__What the exercise asks__:
After locating "let k := min n (free cap r)" in the listing below, copy that line and each one after it exactly, ending with the line that has "run with the".

__Records supplied__:
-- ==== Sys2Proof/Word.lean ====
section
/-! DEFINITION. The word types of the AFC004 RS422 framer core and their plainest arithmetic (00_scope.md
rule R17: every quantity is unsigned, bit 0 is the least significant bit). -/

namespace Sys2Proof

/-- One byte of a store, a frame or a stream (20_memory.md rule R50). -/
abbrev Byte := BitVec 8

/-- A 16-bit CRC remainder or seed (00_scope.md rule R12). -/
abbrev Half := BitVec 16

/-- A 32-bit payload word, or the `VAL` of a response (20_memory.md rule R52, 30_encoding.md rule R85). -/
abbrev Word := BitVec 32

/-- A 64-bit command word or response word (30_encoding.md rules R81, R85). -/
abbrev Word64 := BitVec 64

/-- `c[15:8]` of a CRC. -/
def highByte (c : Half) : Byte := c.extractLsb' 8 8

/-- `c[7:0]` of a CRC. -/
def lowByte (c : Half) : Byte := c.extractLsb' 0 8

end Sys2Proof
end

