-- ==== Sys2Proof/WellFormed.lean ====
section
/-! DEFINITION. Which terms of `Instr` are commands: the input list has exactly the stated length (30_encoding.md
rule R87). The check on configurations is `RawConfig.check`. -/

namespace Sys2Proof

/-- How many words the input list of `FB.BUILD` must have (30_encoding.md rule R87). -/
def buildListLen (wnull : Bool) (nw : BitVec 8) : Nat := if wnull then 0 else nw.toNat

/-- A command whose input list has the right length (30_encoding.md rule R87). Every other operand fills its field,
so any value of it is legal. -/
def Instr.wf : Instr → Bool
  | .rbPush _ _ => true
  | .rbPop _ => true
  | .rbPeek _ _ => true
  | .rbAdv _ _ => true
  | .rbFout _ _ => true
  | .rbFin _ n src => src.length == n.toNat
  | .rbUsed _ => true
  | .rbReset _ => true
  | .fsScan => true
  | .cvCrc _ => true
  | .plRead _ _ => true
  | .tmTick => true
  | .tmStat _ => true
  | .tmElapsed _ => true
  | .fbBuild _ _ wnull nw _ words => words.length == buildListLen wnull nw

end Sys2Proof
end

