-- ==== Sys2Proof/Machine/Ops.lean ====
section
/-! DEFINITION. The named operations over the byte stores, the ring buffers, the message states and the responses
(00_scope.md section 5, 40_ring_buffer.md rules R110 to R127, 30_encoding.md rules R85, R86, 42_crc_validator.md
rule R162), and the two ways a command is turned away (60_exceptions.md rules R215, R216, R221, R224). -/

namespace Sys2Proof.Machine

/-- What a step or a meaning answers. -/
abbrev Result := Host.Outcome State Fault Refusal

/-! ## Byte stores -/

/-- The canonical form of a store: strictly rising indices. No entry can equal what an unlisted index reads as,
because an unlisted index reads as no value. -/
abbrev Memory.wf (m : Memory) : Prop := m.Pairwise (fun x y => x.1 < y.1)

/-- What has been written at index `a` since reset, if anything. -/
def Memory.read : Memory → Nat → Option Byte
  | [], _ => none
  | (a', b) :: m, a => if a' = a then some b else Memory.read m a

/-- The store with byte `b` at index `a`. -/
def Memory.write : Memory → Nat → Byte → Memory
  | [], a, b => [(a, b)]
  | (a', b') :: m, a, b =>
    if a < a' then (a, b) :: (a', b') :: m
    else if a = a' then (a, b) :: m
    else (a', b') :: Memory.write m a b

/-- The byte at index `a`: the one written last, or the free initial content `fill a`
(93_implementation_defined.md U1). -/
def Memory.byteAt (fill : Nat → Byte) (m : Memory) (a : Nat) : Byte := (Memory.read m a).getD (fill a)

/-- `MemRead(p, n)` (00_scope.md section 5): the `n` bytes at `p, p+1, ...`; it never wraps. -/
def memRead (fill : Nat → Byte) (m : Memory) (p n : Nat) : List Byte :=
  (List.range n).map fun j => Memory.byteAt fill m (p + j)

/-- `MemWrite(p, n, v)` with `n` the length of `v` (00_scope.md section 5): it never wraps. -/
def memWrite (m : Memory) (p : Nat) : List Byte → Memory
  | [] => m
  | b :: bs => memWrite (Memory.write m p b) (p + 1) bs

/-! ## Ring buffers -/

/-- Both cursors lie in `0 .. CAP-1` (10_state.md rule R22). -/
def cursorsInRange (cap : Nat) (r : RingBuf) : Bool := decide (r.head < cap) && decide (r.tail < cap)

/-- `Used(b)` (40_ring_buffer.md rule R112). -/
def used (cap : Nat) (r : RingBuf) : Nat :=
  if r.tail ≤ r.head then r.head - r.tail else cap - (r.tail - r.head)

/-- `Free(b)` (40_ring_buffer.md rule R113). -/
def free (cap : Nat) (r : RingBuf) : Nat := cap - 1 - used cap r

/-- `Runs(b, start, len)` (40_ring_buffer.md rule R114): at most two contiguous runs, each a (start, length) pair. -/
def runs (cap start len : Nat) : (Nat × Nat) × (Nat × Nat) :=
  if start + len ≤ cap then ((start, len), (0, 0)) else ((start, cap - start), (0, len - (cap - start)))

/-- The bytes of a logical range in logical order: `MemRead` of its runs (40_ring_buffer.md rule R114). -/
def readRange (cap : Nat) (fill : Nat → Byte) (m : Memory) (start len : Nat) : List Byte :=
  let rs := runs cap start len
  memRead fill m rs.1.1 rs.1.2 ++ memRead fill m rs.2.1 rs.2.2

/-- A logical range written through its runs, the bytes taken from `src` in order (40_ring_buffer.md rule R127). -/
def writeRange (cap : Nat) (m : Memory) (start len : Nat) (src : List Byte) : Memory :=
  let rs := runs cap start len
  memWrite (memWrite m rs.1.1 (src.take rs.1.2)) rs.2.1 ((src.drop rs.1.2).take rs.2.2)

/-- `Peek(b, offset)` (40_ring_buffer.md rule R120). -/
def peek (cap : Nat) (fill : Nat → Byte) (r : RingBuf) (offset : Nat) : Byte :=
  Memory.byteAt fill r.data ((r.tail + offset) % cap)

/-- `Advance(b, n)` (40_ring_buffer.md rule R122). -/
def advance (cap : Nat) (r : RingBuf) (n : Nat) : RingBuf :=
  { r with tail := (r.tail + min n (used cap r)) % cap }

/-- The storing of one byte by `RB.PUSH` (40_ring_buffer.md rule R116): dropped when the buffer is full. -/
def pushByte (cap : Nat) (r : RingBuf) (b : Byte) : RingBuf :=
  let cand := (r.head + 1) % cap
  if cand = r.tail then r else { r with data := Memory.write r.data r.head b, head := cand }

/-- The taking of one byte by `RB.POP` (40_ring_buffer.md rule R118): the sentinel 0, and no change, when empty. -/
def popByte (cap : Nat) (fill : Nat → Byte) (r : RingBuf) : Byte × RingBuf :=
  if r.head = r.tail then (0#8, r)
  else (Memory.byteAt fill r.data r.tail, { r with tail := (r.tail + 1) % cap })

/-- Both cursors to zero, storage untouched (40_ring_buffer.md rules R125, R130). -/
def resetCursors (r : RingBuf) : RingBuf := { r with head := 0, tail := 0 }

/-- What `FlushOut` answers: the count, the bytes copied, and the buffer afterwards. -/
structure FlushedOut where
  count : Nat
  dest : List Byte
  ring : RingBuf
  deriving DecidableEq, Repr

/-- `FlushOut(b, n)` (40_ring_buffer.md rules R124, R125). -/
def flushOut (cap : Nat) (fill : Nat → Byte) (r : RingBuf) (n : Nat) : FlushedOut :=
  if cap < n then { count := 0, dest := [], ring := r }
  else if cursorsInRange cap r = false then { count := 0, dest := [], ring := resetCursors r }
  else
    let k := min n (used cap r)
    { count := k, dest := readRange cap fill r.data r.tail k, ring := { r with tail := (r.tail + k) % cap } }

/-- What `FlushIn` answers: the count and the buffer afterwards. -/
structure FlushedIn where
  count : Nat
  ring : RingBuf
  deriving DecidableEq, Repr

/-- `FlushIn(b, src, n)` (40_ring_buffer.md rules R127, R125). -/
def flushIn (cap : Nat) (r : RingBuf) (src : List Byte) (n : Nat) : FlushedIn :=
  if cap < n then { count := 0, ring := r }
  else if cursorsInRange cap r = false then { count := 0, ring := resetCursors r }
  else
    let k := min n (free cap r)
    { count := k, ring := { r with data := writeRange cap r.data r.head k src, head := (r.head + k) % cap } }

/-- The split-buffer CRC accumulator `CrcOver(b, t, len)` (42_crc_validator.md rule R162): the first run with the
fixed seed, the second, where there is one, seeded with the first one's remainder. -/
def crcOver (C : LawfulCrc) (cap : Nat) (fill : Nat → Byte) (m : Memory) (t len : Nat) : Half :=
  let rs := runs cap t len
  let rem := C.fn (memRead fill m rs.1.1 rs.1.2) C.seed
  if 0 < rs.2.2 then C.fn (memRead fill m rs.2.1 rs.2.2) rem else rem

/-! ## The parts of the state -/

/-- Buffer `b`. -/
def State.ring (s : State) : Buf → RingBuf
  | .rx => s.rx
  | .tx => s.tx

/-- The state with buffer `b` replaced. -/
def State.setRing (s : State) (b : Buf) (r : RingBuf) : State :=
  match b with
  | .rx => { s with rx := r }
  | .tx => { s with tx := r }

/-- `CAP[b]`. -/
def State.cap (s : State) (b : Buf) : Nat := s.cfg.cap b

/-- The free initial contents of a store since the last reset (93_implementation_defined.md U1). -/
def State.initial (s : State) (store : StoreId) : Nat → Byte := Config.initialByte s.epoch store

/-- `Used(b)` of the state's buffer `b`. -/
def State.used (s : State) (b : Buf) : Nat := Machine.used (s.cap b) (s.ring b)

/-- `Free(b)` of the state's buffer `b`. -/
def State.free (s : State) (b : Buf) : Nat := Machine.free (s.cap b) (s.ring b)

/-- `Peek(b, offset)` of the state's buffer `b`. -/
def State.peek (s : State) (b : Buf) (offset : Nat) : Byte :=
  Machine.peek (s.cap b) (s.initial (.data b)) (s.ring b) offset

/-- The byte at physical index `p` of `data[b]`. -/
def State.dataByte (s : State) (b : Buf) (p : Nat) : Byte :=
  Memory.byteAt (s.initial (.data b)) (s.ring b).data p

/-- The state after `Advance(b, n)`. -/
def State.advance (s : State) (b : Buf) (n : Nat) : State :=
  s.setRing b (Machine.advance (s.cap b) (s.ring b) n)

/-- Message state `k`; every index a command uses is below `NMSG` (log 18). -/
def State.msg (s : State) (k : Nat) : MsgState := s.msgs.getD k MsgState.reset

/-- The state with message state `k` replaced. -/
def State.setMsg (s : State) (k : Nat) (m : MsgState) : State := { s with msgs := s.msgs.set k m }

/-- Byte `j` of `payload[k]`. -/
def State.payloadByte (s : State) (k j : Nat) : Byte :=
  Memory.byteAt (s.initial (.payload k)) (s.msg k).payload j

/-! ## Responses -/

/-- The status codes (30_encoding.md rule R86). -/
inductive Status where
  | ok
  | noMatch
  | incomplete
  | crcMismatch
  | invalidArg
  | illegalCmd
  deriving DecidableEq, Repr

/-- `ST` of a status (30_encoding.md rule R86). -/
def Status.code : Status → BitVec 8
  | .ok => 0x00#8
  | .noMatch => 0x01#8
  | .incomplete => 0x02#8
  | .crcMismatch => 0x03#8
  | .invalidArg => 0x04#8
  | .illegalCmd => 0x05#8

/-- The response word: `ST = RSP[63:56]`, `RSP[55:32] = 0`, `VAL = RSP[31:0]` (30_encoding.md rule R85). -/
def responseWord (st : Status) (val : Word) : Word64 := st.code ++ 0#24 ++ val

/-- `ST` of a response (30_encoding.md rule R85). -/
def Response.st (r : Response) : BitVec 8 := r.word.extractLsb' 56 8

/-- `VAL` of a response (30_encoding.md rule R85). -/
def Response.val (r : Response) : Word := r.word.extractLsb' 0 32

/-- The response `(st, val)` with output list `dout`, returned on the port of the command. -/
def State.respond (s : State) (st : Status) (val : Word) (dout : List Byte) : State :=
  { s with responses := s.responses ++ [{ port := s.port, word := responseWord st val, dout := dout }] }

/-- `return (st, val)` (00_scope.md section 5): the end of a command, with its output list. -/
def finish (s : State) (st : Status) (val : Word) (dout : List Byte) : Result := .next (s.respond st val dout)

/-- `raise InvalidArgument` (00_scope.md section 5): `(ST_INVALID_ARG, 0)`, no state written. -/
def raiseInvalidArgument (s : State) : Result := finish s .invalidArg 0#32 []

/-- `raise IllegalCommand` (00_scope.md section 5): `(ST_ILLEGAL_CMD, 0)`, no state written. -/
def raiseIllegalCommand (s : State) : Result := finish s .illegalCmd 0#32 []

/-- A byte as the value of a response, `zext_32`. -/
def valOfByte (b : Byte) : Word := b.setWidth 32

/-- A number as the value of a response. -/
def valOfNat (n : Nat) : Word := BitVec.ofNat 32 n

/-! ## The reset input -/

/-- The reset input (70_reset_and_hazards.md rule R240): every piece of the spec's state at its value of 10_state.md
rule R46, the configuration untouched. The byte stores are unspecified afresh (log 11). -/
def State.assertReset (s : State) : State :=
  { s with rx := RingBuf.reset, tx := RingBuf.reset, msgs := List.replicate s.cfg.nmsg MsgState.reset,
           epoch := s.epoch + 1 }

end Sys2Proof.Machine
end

__Reply to the exercise__:
    let k := min n (free cap r)
    { count := k, ring := { r with data := writeRange cap r.data r.head k src, head := (r.head + k) % cap } }

/-- The split-buffer CRC accumulator `CrcOver(b, t, len)` (42_crc_validator.md rule R162): the first run with the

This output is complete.